One fine day, Jeff Ashton (David G. Cannon) has a rather awkward package
in his mail. It contains a severed arm. Most people would be taken aback by this
sort of thing, but Jeff has an additional reason to panic a little: some years
ago, he and a group of friends were visiting an old mine, where they got trapped
in a cave-in. After a couple of weeks, starvation set in. Jeff manages to
convince most of the gang that cannibalism was the solution to their problem,
but because they weren’t barbarians, his plan was to cut off one
extremity of everyone in turn. Ted (Ray Dannis), drew the short straw and lost
an arm. Only moments later, rescue came. The others pretended Ted lost his arm
in the initial cave-in, and the now one-armed guy has been bopping in and out of
mental health care facilities ever since.
So it’s no surprise that Jeff assumes this very special package to be a sign
of Ted now seeking revenge on his former friends. Indeed, one after the other of
them get an arm hacked off, the mysterious one-armed perpetrator seemingly not
caring if they live or die in the process, as long as the killer gets their
arm.
Tom Alderman’s The Severed Arm is one of those local/regional US
movies of the 70s that I find rather more effective than it should be on paper.

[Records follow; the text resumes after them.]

-- ==== Sys2Proof/Tests/Slice0.lean ====
section
/-!
SUPPORT. Tests, every expected value from spec/95_test_vectors.md or from the encoding rules by hand, and
one named witness for the hypotheses of each statement of Certificates/Slice0/Obligations.lean.
-/

namespace Sys2Proof.Tests

open Sys2Proof Sys2Proof.Machine

/-! ## Helpers -/

/-- The reset state with these Words as the program and no input. -/
def program (ws : List Word) : State := State.bootWords Params.idealised ws [] true

/-- The same with further segments, a free list and `next_id`. -/
def segments (ws : List Word) (others : List (Nat × List Word)) (free : List Nat) (next : Nat) : State :=
  (program ws).setMem
    { segs := (0, Segment.ofWords ws) :: others.map fun e => (e.1, Segment.ofWords e.2)
      free := free, nextId := next }

/-- The start state of V-SEG-1 to V-SEG-10: segment 1 holds decimal 10, 20, 30. -/
def ten (ws : List Word) : State := segments ws [(1, [0xA, 0x14, 0x1E])] [] 2

/-- The same state with other parameters. -/
def underParams (s : State) (maxSegments : Nat) (maxWords : Option Nat) : State :=
  { s with cfg := { Params.idealised with maxSegments := maxSegments, maxWords := maxWords } }

/-- The next state of an outcome that has one. -/
def nextOr (s : State) : Host.Outcome State Fault Refusal → State
  | .next t => t
  | _ => s

/-- Whether an outcome is a next state. -/
def isNext : Host.Outcome State Fault Refusal → Bool
  | .next _ => true
  | _ => false

theorem eq_next {s : State} {o : Host.Outcome State Fault Refusal} (h : isNext o = true) :
    o = .next (nextOr s o) := by
  cases o with
  | next t => rfl
  | fault r => cases h
  | refused r => cases h

/-- The state after one step, and after one instruction. -/
def got (s : State) : State := nextOr s (step s)
def gotBy (i : Instr) (s : State) : State := nextOr s (exec i s)

theorem step_got {s : State} (h : isNext (step s) = true) : step s = .next (got s) := eq_next h
theorem exec_got {i : Instr} {s : State} (h : isNext (exec i s) = true) :
    exec i s = .next (gotBy i s) := eq_next h

/-! ## WellFormed: an ill-formed term for each check -/

theorem test_illformed_invalid14 : ¬ WellFormed (.invalid14 0xF0000000) ∧ WellFormed (.invalid14 0xEFFFFFFF) := by
  decide

theorem test_illformed_invalid15 : ¬ WellFormed (.invalid15 0xE0000000) ∧ WellFormed (.invalid15 0xF0000000) := by
  decide

/-! ## Decoding: Words written out bit by bit from R98 and R99 (op, 19 unused, A, B, C) -/

theorem test_decode_cmov : decode 0b0000_0000000000000000000_001_010_011 = .cmov 1 2 3 := by decide
theorem test_decode_sload : decode 0b0001_0000000000000000000_100_001_010 = .sload 4 1 2 := by decide
theorem test_decode_sstore : decode 0b0010_0000000000000000000_001_010_011 = .sstore 1 2 3 := by decide
theorem test_decode_add : decode 0b0011_1111111111111111111_001_010_011 = .add 1 2 3 := by decide
theorem test_decode_mul : decode 0b0100_0000000000000000000_011_110_111 = .mul 3 6 7 := by decide
theorem test_decode_div : decode 0b0101_0000000000000000000_011_001_010 = .div 3 1 2 := by decide
theorem test_decode_nand : decode 0b0110_0000000000000000000_001_010_010 = .nand 1 2 2 := by decide
theorem test_decode_halt : decode 0b0111_1111111111111111111_111_111_111 = .halt := by decide
theorem test_decode_map : decode 0b1000_0000000000000000000_101_010_001 = .map 2 1 := by decide
theorem test_decode_unmap : decode 0b1001_0000000000000000001_111_110_001 = .unmap 1 := by decide
theorem test_decode_out : decode 0b1010_0000000000000000000_010_011_101 = .out 5 := by decide
theorem test_decode_in : decode 0b1011_0000000000000000000_000_000_001 = .inp 1 := by decide
theorem test_decode_loadp : decode 0b1100_1010101111001101111_000_111_010 = .loadp 7 2 := by decide
theorem test_decode_loadv : decode 0b1101_101_1000000000000000000000001 = .loadv 5 0x1000001 := by decide
theorem test_decode_invalid14 : decode 0xE0000000 = .invalid14 0xE0000000 := by decide
theorem test_decode_invalid15 : decode 0xFFFFFFFF = .invalid15 0xFFFFFFFF := by decide

/-- V-ENC-1 to V-ENC-13. -/
theorem test_extract :
    extract 0xDEADBEEF 4 28 = 0xD ∧ extract 0xDEADBEEF 3 6 = 3 ∧ extract 0xDEADBEEF 3 3 = 5 ∧
    extract 0xDEADBEEF 3 0 = 7 ∧ extract 0xDEADBEEF 3 25 = 7 ∧ extract 0xDEADBEEF 25 0 = 0x0ADBEEF ∧
    extract 0xDEADBEEF 32 0 = 0xDEADBEEF ∧ extract 0xDEADBEEF 0 0 = 0 ∧ extract 0xDEADBEEF 0 32 = 0 ∧
    extract 0xDEADBEEF 1 31 = 1 ∧ extract 0xDEADBEEF 16 16 = 0xDEAD ∧ extract 0xDEADBEEF 8 4 = 0xEE ∧
    extract 0xDEADBEEF 31 1 = 0x6F56DF77 := by
  decide

/-- The canonical encodings under V-ENC-23. -/
theorem test_encode :
    encode (.add 1 2 3) = 0x30000053 ∧ encode (.loadv 7 0x1FFFFFF) = 0xDFFFFFFF ∧
    encode .halt = 0x70000000 ∧ encode (.map 2 1) = 0x80000011 ∧ encode (.loadp 2 6) = 0xC0000016 := by
  decide

/-- R60, R273: an image is read big-endian, and fewer than four bytes hold no instruction. -/
theorem test_decode_bytes :
    (decodeBytes [0xD0, 0x00, 0x00, 0x48, 0xA0]).toOption = some (.loadv 0 72, [0xA0]) ∧
    (decodeBytes [0xD0, 0x00, 0x00]).toOption = none ∧
    encodeBytes (.loadv 0 72) = [0xD0, 0x00, 0x00, 0x48] := by
  decide

theorem test_decode_table_word :
    decodeTableWord 32 0x3FFFFECA = some (.add 3 1 2) ∧ decodeTableWord 40 0 = none := by
  decide

/-! ## One step (section 2.2) -/

/-- V-ALU-1, V-ALU-2, V-ALU-3. -/
theorem test_cmov_condition :
    (got (((program [0x00000053]).setReg 1 5).setReg 2 9 |>.setReg 3 1)).reg 1 = 9 ∧
    (got (((program [0x00000053]).setReg 1 5).setReg 2 9 |>.setReg 3 0)).reg 1 = 5 ∧
    (got (((program [0x00000053]).setReg 1 5).setReg 2 9 |>.setReg 3 0x80000000)).reg 1 = 9 := by
  decide

/-- V-ALU-5: the condition is the old register. -/
theorem test_cmov_aliased :
    let t := got ((program [0x000000AA]).setReg 2 1)
    (t.reg 2, t.pc) = (0, 1) := by
  decide

/-- V-ALU-6, V-ALU-7, V-ALU-8. -/
theorem test_add_wraps :
    (got (((program [0x30000053]).setReg 2 0xFFFFFFFF).setReg 3 2)).reg 1 = 1 ∧
    (got ((program [0x30000000]).setReg 0 0x80000000)).reg 0 = 0 ∧
    (got (((program [0x300001CA]).setReg 1 0x7FFFFFFF).setReg 2 1)).reg 7 = 0x80000000 := by
  decide

/-- V-ALU-10, V-ALU-12, V-ALU-13. -/
theorem test_mul_low_half :
    (got (((program [0x40000053]).setReg 2 0xFFFFFFFF).setReg 3 0xFFFFFFFF)).reg 1 = 1 ∧
    (got (((program [0x40000053]).setReg 2 0xFFFFFFFF).setReg 3 2)).reg 1 = 0xFFFFFFFE ∧
    (got ((program [0x400000DB]).setReg 3 0x12345)).reg 3 = 0x4B65F099 := by
  decide

/-- V-ALU-14, V-ALU-15, V-ALU-19. -/
theorem test_div_unsigned :
    (got (((program [0x500000CA]).setReg 1 0x64).setReg 2 7)).reg 3 = 0xE ∧
    (got (((program [0x500000CA]).setReg 1 0x80000000).setReg 2 0xFFFFFFFF |>.setReg 3 1)).reg 3 = 0 ∧
    (got ((program [0x50000049]).setReg 1 9)).reg 1 = 1 := by
  decide

/-- V-ALU-17, V-ALU-18. -/
theorem test_div_by_zero :
    let t := got (((program [0x500000CA]).setReg 1 5).setReg 3 0x77)
    (t.status, t.reg 3, t.pc) = (.faulted (.divideByZero 5) 0, 0x77, 0) ∧
    (got ((program [0x500000CA]).setReg 3 0x77)).status = .faulted (.divideByZero 0) 0 := by
  decide

/-- V-ALU-21, V-ALU-22, V-ALU-23. -/
theorem test_nand :
    (got ((program [0x60000053]).setReg 3 0x1234)).reg 1 = 0xFFFFFFFF ∧
    (got ((program [0x60000052]).setReg 2 0x0F0F0F0F)).reg 1 = 0xF0F0F0F0 ∧
    (got (((program [0x60000053]).setReg 2 0xFF00FF00).setReg 3 0x0FF00FF0)).reg 1 = 0xF0FFF0FF := by
  decide

/-- V-ALU-25, V-ALU-27. -/
theorem test_loadv_zero_extends :
    (got ((program [0xDFFFFFFF]).setReg 7 0xFFFFFFFF)).reg 7 = 0x01FFFFFF ∧
    (got (program [0xDB000000])).reg 5 = 0x01000000 := by
  decide

/-! ## One step (section 2.3) -/

/-- V-SEG-1, V-SEG-4, V-SEG-5. -/
theorem test_sload :
    (got (((ten [0x1000010A]).setReg 1 1).setReg 2 1)).reg 4 = 0x14 ∧
    (got (ten [0x10000100])).reg 4 = 0x10000100 ∧
    (got (((ten [0x1000004A]).setReg 1 1).setReg 2 2)).reg 1 = 0x1E := by
  decide

/-- V-SEG-2, V-SEG-3, V-SEG-6. -/
theorem test_sload_faults :
    (got (((ten [0x1000010A]).setReg 1 1).setReg 2 3)).status = .faulted (.offsetOutOfBounds 1 3) 0 ∧
    (got ((ten [0x1000010A]).setReg 1 2)).status = .faulted (.unmappedSegment 2 (some 0)) 0 ∧
    (got (((ten [0x1000010A]).setReg 1 5).setReg 2 0x63)).status =
      .faulted (.unmappedSegment 5 (some 0x63)) 0 := by
  decide

/-- V-SEG-7, V-SEG-10. -/
theorem test_sstore :
    let t := got ((((ten [0x20000053]).setReg 1 1).setReg 2 2).setReg 3 0xDEADBEEF)
    (t.mem.peek 1 0, t.mem.peek 1 1, t.mem.peek 1 2) = (some 0xA, some 0x14, some 0xDEADBEEF) ∧
    (got ((ten [0x20000003]).setReg 3 0x70000000)).mem.peek 0 0 = some 0x70000000 ∧
    (got (got ((ten [0x20000003]).setReg 3 0x70000000))).status = .faulted (.pcOutOfBounds 1) 1 := by
  decide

The budget is obviously low (as the seat of one’s pants); half of the actors are
the sort of people who have long careers in mostly very minor parts, the other
half only have one or two credits; the script has obvious logical flaws (like
nobody noticing that Ted’s arm was cut off just a minute ago instead of several
weeks as the friends tell); and director Alderman – whose last of two films this
is – is clearly inexperienced.
However, most everyone involved seems to have put quite a bit of effort in.
Thus the actors apply themselves to the material much more than most name actors
would in the situation, and Alderman does his utmost to avoid the nailed-on
camera and bland staging not atypical of this sort of film. In fact, the
director puts a lot of imagination particularly into the staging of the suspense
scenes, using chiaroscuro effects, Dutch angles and every other play of light
and darkness he can come up with, often achieving a feeling of aesthetic
intensity that’s at least related to the giallo or early US slashers. You could
certainly argue that this is a proto-slasher, at least on an aesthetic
level.
An additional charm are the film’s – very 70s – little eccentricities like
placing one of the victim’s as a low rent “comedy” radio DJ going by the nom de
plum of Mad Man Herman (played by Marvin Kaplan as the unfunny Marx Brother).
And then there’s the obligatory 70s downer ending that involves an improbable
plot twist, dubious acting, and a horrible fate for everyone, turning this into
a film I find physically impossible not to love a little.